I would like to know if I need to cut the green seed pods off my crape myrtle. Looking online, I see two answers. Some say to cut them off, and others say leave them alone. — Christopher

After the flower clusters of crape myrtles fade and the flowers drop off, you will see clusters of green balls. These are the seed pods of crape myrtles. Cutting them off is optional.

Most gardeners consider deadheading crape myrtle trees more trouble than it is worth, and many trees are too tall to make this practical anyway. But it is certainly something you may do.

Pruning off the seed pods may be recommended to encourage another flush of late summer blooms. But crape myrtles generally produce a smaller second flush of flowers, whether they are deadheaded or not.

Some people may not like the way the clusters of green balls look and prefer to remove them. And for crape myrtles that are sending out abundant new growth, the weight of the seed pod clusters can make the branches bend down. Pruning them off alleviates the drooping branches. Again, this is only practical in younger or smaller growing crape myrtles where the seed pod clusters are easy to reach.
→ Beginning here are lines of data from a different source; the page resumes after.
theorem State.sendCableReset_within (s : State) (p : Port) (hM : mm ||| 0x80000C00000000000000000 = mm) (hW : Within mm p s00 s) :
    Within mm p s00 (State.sendCableReset s p) := by
  unfold State.sendCableReset
  try dsimp only
  repeat' with_reducible
    first | assumption | apply phy_within | apply pumpCableReset_within | apply ite_within | split
          | (intro _ _ _) | (intro _ _) | exact sub hM (by decide) | dsimp only

theorem State.sendCableReset_all {pp : Nat} (s : State) (p : Port) (hM : mm ||| 0x100C00000000000000000000 = mm) (hW : Within mm pp s00 s) :
    Within mm pp s00 (State.sendCableReset s p) := by
  unfold State.sendCableReset
  try dsimp only
  repeat' with_reducible
    first | assumption | apply phy_all | apply pumpCableReset_all | apply ite_within | split
          | (intro _ _ _) | (intro _ _) | exact sub hM (by decide) | dsimp only

theorem execCableReset_within (p : Port) (s : State) :
    ∀ u, execCableReset p s = .next u → Within 0x80000C00000000000000000 p s u := by
  intro u hu
  cases hu
  have hM : 0x80000C00000000000000000 ||| 0x80000C00000000000000000 = 0x80000C00000000000000000 := rfl
  have hW := Within.refl 0x80000C00000000000000000 p s
  try dsimp only
  repeat' with_reducible
    first | assumption | apply pdCtl_within | apply sendCableReset_within | apply ite_within | split
          | exact sub hM (by decide) | dsimp only

theorem State.sendChunk_within (s : State) (p : Port) (f : Frame) (n : Nat) (hM : mm ||| 0x180000E80000000000000000 = mm) (hW : Within mm p s00 s) :
    Within mm p s00 (State.sendChunk s p f n) := by
  unfold State.sendChunk
  try dsimp only
  repeat' with_reducible
    first | assumption | apply phy_within | apply sendFrame_within | apply take_all
          | apply ite_within | split | (intro _ _ _) | (intro _ _) | exact sub hM (by decide) | dsimp only

theorem State.sendChunk_all {pp : Nat} (s : State) (p : Port) (f : Frame) (n : Nat) (hM : mm ||| 0x100E80000000000000000000 = mm) (hW : Within mm pp s00 s) :
    Within mm pp s00 (State.sendChunk s p f n) := by
  unfold State.sendChunk
  try dsimp only
  repeat' with_reducible
    first | assumption | apply phy_all | apply sendFrame_all | apply take_all | apply ite_within
          | split | (intro _ _ _) | (intro _ _) | exact sub hM (by decide) | dsimp only

theorem State.reassembled_within (s : State) (p : Port) (r : Reasm) (hM : mm ||| 0xC00120000058001BFC0000400038140000 = mm) (hW : Within mm p s00 s) :
    Within mm p s00 (State.reassembled s p r) := by
  unfold State.reassembled
  try dsimp only
  repeat' with_reducible
    first | assumption | apply phy_within | apply twillHandles_within | apply take_all
          | apply ite_within | split | (intro _ _ _) | (intro _ _) | exact sub hM (by decide) | dsimp only

theorem State.reassembled_all {pp : Nat} (s : State) (p : Port) (r : Reasm) (hM : mm ||| 0xC00120000051BFC0000000400038140000 = mm) (hW : Within mm pp s00 s) :
    Within mm pp s00 (State.reassembled s p r) := by
  unfold State.reassembled
  try dsimp only
  repeat' with_reducible
    first | assumption | apply phy_all | apply take_all | apply twillHandles_all | apply ite_within
          | split | (intro _ _ _) | (intro _ _) | exact sub hM (by decide) | dsimp only

theorem State.addChunk_within (s : State) (p : Port) (r : Reasm) (data : List Byte) (hM : mm ||| 0xC00120000058001BFC0000400038140000 = mm) (hW : Within mm p s00 s) :
    Within mm p s00 (State.addChunk s p r data) := by
  unfold State.addChunk
  try dsimp only
  repeat' with_reducible
    first | assumption | apply phy_within | apply reassembled_within | apply sendFrame_within
          | apply ite_within | split | (intro _ _ _) | (intro _ _) | exact sub hM (by decide) | dsimp only
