-- ==== Sys2Proof/Laws/FootPower.lean ====
section
/-! SUPPORT. What the block's operations may change (Safety.lean says what `Within` is), one lemma for each: resets and power, the ledger, register writes and objects.
`f_within` is for the command's own port, `f_all` for any port; each is proved from the lemmas of what its definition calls. -/

set_option linter.all false
set_option maxRecDepth 4000

namespace Sys2Proof.Machine
open State

variable {mm : Nat} {s00 : State}

/-! ## Machine/PowerOps.lean -/

theorem State.restoreWriters_within (s : State) (p : Port) (hM : mm ||| 0xC0003000000000000000000 = mm) (hW : Within mm p s00 s) :
    Within mm p s00 (State.restoreWriters s p) := by
  unfold State.restoreWriters
  try dsimp only
  repeat' with_reducible
    first | assumption | apply modPort_own | apply wr_any | apply rateNow_within
          | apply setMode_within | apply foldl_within | apply ite_within | split | (intro _ _ _) | (intro _ _)
          | exact sub hM (by decide) | decide | dsimp only

theorem State.restoreWriters_all {pp : Nat} (s : State) (p : Port) (hM : mm ||| 0x143000000000000000000000 = mm) (hW : Within mm pp s00 s) :
    Within mm pp s00 (State.restoreWriters s p) := by
  unfold State.restoreWriters
  try dsimp only
  repeat' with_reducible
    first | assumption | apply modPort_within | apply wr_any | apply rateNow_all
          | apply setMode_all | apply foldl_within | apply ite_within | split | (intro _ _ _) | (intro _ _)
          | exact sub hM (by decide) | dsimp only

theorem State.portEnable_within (s : State) (p : Port) (hM : mm ||| 0xC0003080000000000000002 = mm) (hW : Within mm p s00 s) :
    Within mm p s00 (State.portEnable s p) := by
  unfold State.portEnable
  try dsimp only
  repeat' with_reducible
    first | assumption | apply wr_own | apply wrBit_within | apply enterUnattached_within
          | apply present_within | apply restoreWriters_within | apply ite_within | split
          | exact sub hM (by decide) | decide | dsimp only

theorem State.portEnable_all {pp : Nat} (s : State) (p : Port) (hM : mm ||| 0x143080000000000000000002 = mm) (hW : Within mm pp s00 s) :
    Within mm pp s00 (State.portEnable s p) := by
  unfold State.portEnable
  try dsimp only
  repeat' with_reducible
    first | assumption | apply wr_within | apply wrBit_within | apply enterUnattached_all
          | apply present_all | apply restoreWriters_all | apply ite_within | split
          | exact sub hM (by decide) | dsimp only

theorem State.autoEnable_within {pp : Nat} (s : State) (hM : mm ||| 0x143080000000000000000002 = mm) (hW : Within mm pp s00 s) :
    Within mm pp s00 (State.autoEnable s) := by
  unfold State.autoEnable
  try dsimp only
  repeat' with_reducible
    first | assumption | apply forPorts_within | apply portEnable_all | apply ite_within | split
          | (intro _ _ _) | (intro _ _) | exact sub hM (by decide) | dsimp only

theorem State.loadTables_within {pp : Nat} (s : State) (hM : mm ||| 0x512000002018000000140000 = mm) (hW : Within mm pp s00 s) :
    Within mm pp s00 (State.loadTables s) := by
  unfold State.loadTables
  try dsimp only
  repeat' with_reducible
    first | assumption | apply forPorts_within | apply loadTable_all | apply rerate_all
          | apply tableGood_all | split | (intro _ _ _) | (intro _ _) | exact sub hM (by decide) | dsimp only

theorem State.restoreRetired_within {pp : Nat} (s : State) (hM : mm ||| 0x110080000000010000000000 = mm) (hW : Within mm pp s00 s) :
    Within mm pp s00 (State.restoreRetired s) := by
  unfold State.restoreRetired
  try dsimp only
  repeat' with_reducible
    first | assumption | apply wr_within | apply forPorts_within | apply retirePort_all
          | apply foldl_within | apply ite_within | split | (intro _ _ _) | (intro _ _) | exact sub hM (by decide)
          | dsimp only

theorem State.hkMoves_within {pp : Nat} (s : State) (hM : mm ||| 0x80000000000 = mm) (hW : Within mm pp s00 s) :
    Within mm pp s00 (State.hkMoves s) := by
  unfold State.hkMoves
  try dsimp only
  repeat' with_reducible
    first | assumption | apply wr_within | exact sub hM (by decide) | dsimp only

theorem State.restoreMark_within {pp : Nat} (s : State) (i : Nat) (hM : mm ||| 0xC00120040051B4C0000000090038140002 = mm) (hW : Within mm pp s00 s) :
    Within mm pp s00 (s.restoreMark i) := by
  unfold State.restoreMark
  split
  · dsimp only
    have h1 := State.flag_within _ ADC.ROT_LOST 0 true (sub hM (by decide)) (State.wrBit_within s ADC.FAILED 0 (i - 136) true (sub hM (by decide)) hW)
    split
    · exact State.hkMoves_within _ (sub hM (by decide)) h1
    · split
      · exact h1
      · exact State.wr_within _ _ _ _ (sub hM (by decide)) h1
  · refine State.monRetires_within _ _ (sub hM (by decide)) ?_
    split
    · rename_i F q h
      exact State.flag_within _ _ _ _ (sub hM (by rw [monMark_mask h]; decide)) hW
    · apply within_mk <;> first | exact Or.inr rfl | exact Or.inl (bitOf hM (by decide)) | exact hW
Basically, when it comes to pruning off the seed pods, there is no wrong decision.

There is one more point I need to make about crape myrtle seed pods. Every year, I get numerous inquiries in late summer from gardeners asking why the flower buds on their crape myrtle are not blooming. They think the clusters of green balls on their trees are flower buds, but, in fact, they are seed pods formed during earlier blooming and will never produce flowers.

Is there any selective herbicide that will control Virginia creeper vine growing in and on shrubs? The vines are growing in and covering my dwarf yaupon holly and juniper hedges. — Herb

Unfortunately, I’m not aware of any selective herbicides for controlling Virginia creeper (Parthenocissus quinquefolia) when it is growing in shrubs. Anything that will kill Virginia creeper will also damage or kill yaupon hollies and junipers.

So, spraying an herbicide to kill the Virginia creeper vines in this situation is not practical. The herbicide will get on the foliage of the shrubs and injure or kill them. Instead of spraying, use this technique.

Get down at ground level and find where the vines infesting the shrubs are growing from. You will have to reach under a vine-infested shrub to do this.

Cut off the vine a few inches from the ground and immediately treat the surface of the freshly cut stump with undiluted triclopyr (Cut Vine and Stump Killer, Brush Killer, Brush B Gon and other brands). Applying the herbicide to the fresh cut is necessary because it kills the stump and prevents it from resprouting. This will not endanger the shrubs.

The vines growing up in shrubs will die because they have been cut off from their roots. The foliage will wither and turn brown, and the vines may be physically removed (you could also remove them right after cutting the base of the vines). The treated stump will die because the herbicide gets absorbed by the freshly cut surface and is translocated to the roots.

This method is very effective and may be used at any time of the year. It also works well for getting rid of undesirable tree seedlings and saplings growing in beds.

GARDEN TIPS:

A SUPPORTING ROLE: Some of the taller gingers, such as Hedychium, Alpinia and Costus, may get top-heavy when they bloom and lean or fall over. A little graceful leaning is generally not an issue, but you should consider supporting the shoots if they fall too much or lay on nearby plants. Also, each shoot only blooms once. After a shoot blooms, you may cut it back down to the ground to help manage the plant.

IRRIGATION IMPORTANCE: Although we have been getting plenty of rain, caladiums need irrigation if the weather gets hot and dry. This can help keep the foliage in good shape through the summer. Apply a light application of fertilizer now to encourage vigorous growth if plants seem to be slowing down.

IF THE SHOWERS STOP: Soaker hoses are an excellent way to water flowerbeds and vegetable gardens, should the weather turn dry. Keeping the foliage dry helps stop fungal diseases from attacking.

WEB WATCH: Fine, silvery webbing appearing on the bark of area trees and large shrubs is completely harmless. The webbing is produced by tiny scavenging insects called bark lice or psocids. There is no need to apply insecticides. If the webbing bothers you, sweep it off with a broom or remove it with a strong spray of water.

SLIME IS FINE: With rainy weather, slime molds can show up on area lawns. Look for bluish gray to black patches, a few inches to a foot in diameter, growing on the grass blades. Although it looks alarming, it is completely harmless.